↓

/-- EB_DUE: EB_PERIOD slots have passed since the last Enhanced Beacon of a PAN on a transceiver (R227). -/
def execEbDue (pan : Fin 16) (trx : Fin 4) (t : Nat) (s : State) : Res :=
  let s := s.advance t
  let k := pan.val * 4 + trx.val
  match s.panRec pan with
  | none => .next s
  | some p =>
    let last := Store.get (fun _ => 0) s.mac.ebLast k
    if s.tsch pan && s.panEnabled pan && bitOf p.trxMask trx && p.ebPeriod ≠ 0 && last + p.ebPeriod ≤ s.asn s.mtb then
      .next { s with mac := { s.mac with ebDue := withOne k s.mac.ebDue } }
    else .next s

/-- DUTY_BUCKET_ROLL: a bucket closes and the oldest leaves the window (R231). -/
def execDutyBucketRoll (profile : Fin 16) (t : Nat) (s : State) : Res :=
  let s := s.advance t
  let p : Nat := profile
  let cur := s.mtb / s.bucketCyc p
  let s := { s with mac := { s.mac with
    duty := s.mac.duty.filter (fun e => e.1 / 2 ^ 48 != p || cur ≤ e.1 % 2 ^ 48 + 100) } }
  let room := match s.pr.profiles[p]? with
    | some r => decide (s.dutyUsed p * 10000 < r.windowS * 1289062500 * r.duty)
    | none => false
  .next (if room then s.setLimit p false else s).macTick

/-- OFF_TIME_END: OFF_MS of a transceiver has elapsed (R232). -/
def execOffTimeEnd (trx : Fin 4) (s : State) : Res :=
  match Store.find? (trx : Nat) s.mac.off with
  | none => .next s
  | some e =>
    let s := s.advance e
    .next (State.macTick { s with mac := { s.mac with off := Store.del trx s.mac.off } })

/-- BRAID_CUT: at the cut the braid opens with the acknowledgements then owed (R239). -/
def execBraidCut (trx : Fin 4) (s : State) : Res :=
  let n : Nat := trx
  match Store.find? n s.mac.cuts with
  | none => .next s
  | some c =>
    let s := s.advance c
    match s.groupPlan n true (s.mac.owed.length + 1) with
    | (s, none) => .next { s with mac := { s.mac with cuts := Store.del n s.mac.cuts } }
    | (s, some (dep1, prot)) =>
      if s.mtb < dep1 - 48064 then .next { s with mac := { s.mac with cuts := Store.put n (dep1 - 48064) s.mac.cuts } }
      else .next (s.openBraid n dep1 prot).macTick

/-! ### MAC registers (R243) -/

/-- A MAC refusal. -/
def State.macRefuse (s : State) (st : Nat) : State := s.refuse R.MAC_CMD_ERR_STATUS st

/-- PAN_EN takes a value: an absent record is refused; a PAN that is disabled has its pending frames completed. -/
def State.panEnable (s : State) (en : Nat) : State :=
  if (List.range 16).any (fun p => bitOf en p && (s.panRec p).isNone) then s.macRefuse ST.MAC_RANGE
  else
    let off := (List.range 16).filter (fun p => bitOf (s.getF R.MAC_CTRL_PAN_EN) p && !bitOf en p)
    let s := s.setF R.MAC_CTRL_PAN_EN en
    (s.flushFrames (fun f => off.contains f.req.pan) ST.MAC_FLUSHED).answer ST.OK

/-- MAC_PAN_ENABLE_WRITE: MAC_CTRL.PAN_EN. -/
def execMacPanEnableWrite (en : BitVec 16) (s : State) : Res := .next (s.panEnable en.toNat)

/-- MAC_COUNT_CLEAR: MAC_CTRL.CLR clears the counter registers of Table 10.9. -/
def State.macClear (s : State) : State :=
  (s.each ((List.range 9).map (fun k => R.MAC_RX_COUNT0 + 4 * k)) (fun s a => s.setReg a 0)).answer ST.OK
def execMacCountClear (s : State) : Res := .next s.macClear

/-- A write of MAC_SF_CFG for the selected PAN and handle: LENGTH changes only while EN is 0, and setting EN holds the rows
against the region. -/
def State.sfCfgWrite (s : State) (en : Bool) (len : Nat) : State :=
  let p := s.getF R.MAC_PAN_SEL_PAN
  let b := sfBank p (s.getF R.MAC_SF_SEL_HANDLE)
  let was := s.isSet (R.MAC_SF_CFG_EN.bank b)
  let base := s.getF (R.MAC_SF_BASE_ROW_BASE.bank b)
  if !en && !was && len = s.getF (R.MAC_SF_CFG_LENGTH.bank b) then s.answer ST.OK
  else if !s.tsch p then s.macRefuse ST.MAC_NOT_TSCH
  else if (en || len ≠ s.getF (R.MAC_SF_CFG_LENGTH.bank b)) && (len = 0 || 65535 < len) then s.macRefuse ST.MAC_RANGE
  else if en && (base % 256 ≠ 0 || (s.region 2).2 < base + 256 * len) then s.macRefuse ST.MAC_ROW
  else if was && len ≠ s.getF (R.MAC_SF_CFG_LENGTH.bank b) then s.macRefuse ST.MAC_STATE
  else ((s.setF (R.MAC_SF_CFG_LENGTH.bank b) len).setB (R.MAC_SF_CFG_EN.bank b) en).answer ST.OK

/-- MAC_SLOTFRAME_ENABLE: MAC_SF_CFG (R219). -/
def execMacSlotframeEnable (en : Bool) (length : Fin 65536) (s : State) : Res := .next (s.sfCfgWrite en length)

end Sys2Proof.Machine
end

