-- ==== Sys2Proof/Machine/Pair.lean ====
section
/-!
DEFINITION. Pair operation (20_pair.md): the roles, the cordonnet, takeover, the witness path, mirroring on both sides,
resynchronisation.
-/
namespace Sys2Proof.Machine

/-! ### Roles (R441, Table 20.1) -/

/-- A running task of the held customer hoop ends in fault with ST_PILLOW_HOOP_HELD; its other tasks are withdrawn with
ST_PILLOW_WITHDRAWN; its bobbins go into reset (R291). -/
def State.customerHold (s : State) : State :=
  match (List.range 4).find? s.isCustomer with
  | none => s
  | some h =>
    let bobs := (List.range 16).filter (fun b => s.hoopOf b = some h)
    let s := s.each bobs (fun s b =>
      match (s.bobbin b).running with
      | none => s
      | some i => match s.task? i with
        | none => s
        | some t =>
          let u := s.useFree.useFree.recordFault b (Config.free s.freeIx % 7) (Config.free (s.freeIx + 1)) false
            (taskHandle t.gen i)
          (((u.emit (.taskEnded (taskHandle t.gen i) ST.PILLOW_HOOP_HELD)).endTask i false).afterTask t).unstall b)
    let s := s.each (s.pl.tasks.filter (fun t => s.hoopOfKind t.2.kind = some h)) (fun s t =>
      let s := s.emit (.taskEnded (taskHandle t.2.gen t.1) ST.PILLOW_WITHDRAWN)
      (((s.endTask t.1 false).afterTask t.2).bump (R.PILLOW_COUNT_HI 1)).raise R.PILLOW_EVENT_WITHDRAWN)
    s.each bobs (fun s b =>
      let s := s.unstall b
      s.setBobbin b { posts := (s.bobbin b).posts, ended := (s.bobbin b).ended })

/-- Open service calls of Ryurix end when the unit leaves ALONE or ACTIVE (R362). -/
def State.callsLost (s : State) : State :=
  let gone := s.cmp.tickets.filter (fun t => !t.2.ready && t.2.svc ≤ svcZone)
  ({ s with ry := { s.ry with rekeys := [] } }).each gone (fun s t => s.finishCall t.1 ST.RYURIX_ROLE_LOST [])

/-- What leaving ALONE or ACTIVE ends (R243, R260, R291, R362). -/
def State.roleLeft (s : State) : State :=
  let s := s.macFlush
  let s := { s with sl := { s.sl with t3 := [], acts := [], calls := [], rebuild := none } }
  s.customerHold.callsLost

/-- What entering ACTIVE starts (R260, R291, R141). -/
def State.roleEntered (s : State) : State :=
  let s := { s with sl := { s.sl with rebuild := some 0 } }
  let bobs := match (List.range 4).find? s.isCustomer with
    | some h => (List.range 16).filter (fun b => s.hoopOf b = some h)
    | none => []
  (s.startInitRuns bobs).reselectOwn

↑

> [WHAT THE EXERCISE ASKS]: Among the entries, how many lines include the word "find"? Give only the number.

> [TASK SOLUTION]: 4